Atlantic Sharpnose Shark

As its name suggests, the Atlantic sharpnose is a requiem shark that lives in the Atlantic Ocean and has a distinct, sharply pointed snout making up 4% of its entire body length. They are abundantly fished though they have little commercial value and are preferred by fishing enthusiasts.

Atlantic Sharpnose Shark Scientific Classification

Kingdom Animalia
Phylum Chordata
Class Chondrichthyes
Order Carcharhiniformes
Family Carcharhinidae
Genus Rhizoprionodon
Scientific Name R. terraenovae

Description

This shark is relatively small, with a full grown Atlantic sharpnose ranging from 3-4 ft in length and weighing around 8 lbs. The world record for the heaviest specimen of this species is 16 lb. Their bodies are elongated, with a pointed snout that gives it their name and large eyes. There are about 24-25 rows of sharp triangular teeth in both jaws.

On the dorsal side, they are gray and white ventrally. The adults have white spots on their sides and pectoral fins, while the juveniles have black marks on their back and caudal fin edges.

Atlantic Sharpnose Shark Size 1
Atlantic Sharpnose Shark Size – Image Credit toadlady1 – FlickrCC2.0

Where do they live

These sharks are found throughout the northwestern Atlantic, all along the coasts of North America between latitudes 43°N and 18°N. The range of these sharks appears to be from New Brunswick, Canada, in the north to the Gulf of Mexico in the south.

Like other requiem sharks, they prefer shallow waters of around 33 ft. However, there have been unverified reports of this shark appearing at depths of 920 ft.

Behavior

Dietary

They have a vast palette, including crabs, mollusks, shrimps, worms, and a wide variety of small bony fish like eels, filefish, jacks, menhaden, silversides, toadfish, and wrasses.

Predatory

These sharks tend to forage for prey inshore and commonly hunt in the surf zone.

Social

Atlantic sharpnoses tend to form schools of three sharks of the same sex.

Reproductive

They are viviparous, giving birth to a litter of 1-7 pups on average after almost a year of gestation. Copulation occurs in shoals throughout the year, but females migrate to deeper waters after mating. They return to shallow waters like bays, estuaries, and surf zones to give birth.  Newly born Atlantic sharpnoses are around 11.4-14.6 inches long.

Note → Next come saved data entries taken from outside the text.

-- ==== Sys2Proof/Machine/Operands.lean ====
section
/-! DEFINITION. The operand forms of the command word (rules R90 to R93), the number encodings (rule R15), and the forms
in which codewords, references and kinds stand in registers (rules R103, R104). -/

namespace Sys2Proof.Machine

/-- Bits 7:0 of a command word (rule R90). -/
def opcodeField (w : Word) : BitVec 8 := w.extractLsb' 0 8

/-- Bits 31:8 of a command word: the operand and zero fields together (rule R90). -/
def operandField (w : Word) : BitVec 24 := w.extractLsb' 8 24

/-- The byte operand of format B, bits 15:8 (rule R92). -/
def byteOperand (w : Word) : Byte := w.extractLsb' 8 8

/-- The index operand of format X, bits 24:8 (rule R93). -/
def indexOperand (w : Word) : BitVec 17 := w.extractLsb' 8 17

/-- The zero field of format N, bits 31:8, holds zero (rule R91). -/
def zeroFieldN (w : Word) : Bool := w.extractLsb' 8 24 == 0#24

/-- The zero field of format B, bits 31:16, holds zero (rule R92). -/
def zeroFieldB (w : Word) : Bool := w.extractLsb' 16 16 == 0#16

/-- The zero field of format X, bits 31:25, holds zero (rule R93). -/
def zeroFieldX (w : Word) : Bool := w.extractLsb' 25 7 == 0#7

/-- The word of format N (rule R91). -/
def wordN (op : BitVec 8) : Word := 0#24 ++ op

/-- The word of format B (rule R92). -/
def wordB (op : BitVec 8) (b : Byte) : Word := 0#16 ++ b ++ op

/-- The word of format X (rule R93). -/
def wordX (op : BitVec 8) (idx : BitVec 17) : Word := 0#7 ++ idx ++ op

/-- `LE32` (rule R15): the byte at the lowest offset is the least significant. -/
def le32 (b0 b1 b2 b3 : Byte) : Nat :=
  b0.toNat + 256 * b1.toNat + 65536 * b2.toNat + 16777216 * b3.toNat

/-- `LE32bytes` (rule R15), least significant byte first. -/
def le32Bytes (v : Nat) : List Byte :=
  [BitVec.ofNat 8 v, BitVec.ofNat 8 (v >>> 8), BitVec.ofNat 8 (v >>> 16), BitVec.ofNat 8 (v >>> 24)]

/-- `ref` (rules R104, R141): an index as a number, or 0xFFFFFFFF for `NONE`. -/
def refWord : Option Nat → Word
  | some i => BitVec.ofNat 32 i
  | none => 0xFFFFFFFF#32

/-- The kind code of a `TREE` record (rule R104). -/
def nodeKindCode : NodeKind → Word
  | .absent => 0#32
  | .leaf => 1#32
  | .internal => 2#32
  | .unused => 3#32

/-- The kind code of a `TRIE` record (rule R104). -/
def trieKindCode : TrieKind → Word
  | .absent => 0#32
  | .leaf => 1#32
  | .internal => 2#32

/-- The form of `TREE_ROOT` and `TRIE_ROOT` (rules R34, R35): bit 31 `PRESENT`, the index below; 0 when absent. -/
def rootWord : Option Nat → Word
  | some i => 0x80000000#32 ||| BitVec.ofNat 32 i
  | none => 0#32

/-- `PRESENT` of a root register, bit 31 (rules R34, R35). -/
def rootPresent (w : Word) : Bool := w.getLsbD 31

/-- `INDEX` of `TREE_ROOT`, bits 8:0 (rule R34). -/
def treeRootIndex (w : Word) : Nat := (w.extractLsb' 0 9).toNat

/-- Register `CWBITS<j>` for a codeword (rule R103): bit `31 − (i mod 32)` of register `i div 32` is codeword bit `i`,
and 0 beyond the codeword's end. -/
def cwbitsWord (cw : List Bool) (j : Nat) : Word :=
  BitVec.ofFnLE fun t : Fin 32 => cw.getD (32 * j + (31 - t.val)) false

/-- The character byte of a codeword bit, `'0'` or `'1'` (rules R97, R98). -/
def charOf (bit : Bool) : Byte := if bit then 0x31#8 else 0x30#8

/-- Payload bit `k` lies in the byte at offset `1 + k div 8`, bit `7 − (k mod 8)` (rule R70). -/
def payloadBit (byte : Byte) (k : Nat) : Bool := byte.getLsbD (7 - k % 8)

end Sys2Proof.Machine
end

Sexual maturity is observed in juvenile males at 2-2.4 years and 2.4-2.8 years in females. They are 31.5 – 35.5 inches long during this period. These sharks generally live for 18 years.

Atlantic Sharpnose Shark Picture, image credit – Kevin BryantCC 2.0

Adaptations

Their streamlined bodies let them swim at incredible speeds. They regularly reach five miles per hour, becoming even faster when hunting and avoiding predation from larger sharks like tiger sharks.

Interactions with humans

While these sharks may often come into contact with humans, they are not very dangerous, and attacks from them are not fatal.

These sharks are often fished for their meat and sport. But due to their smaller fins, they aren’t considered as valuable as sharks like the sandbar shark. Most Atlantic sharpnoses tend to be picked up as bycatch by shrimp trawlers. Due to the low threat posed by human activities, the IUCN classifies this shark as “Least Concern” or “LC”.

Atlantic sharpnose sharks can be kept in aquariums with ample space like tanks or round or oval-shaped ponds.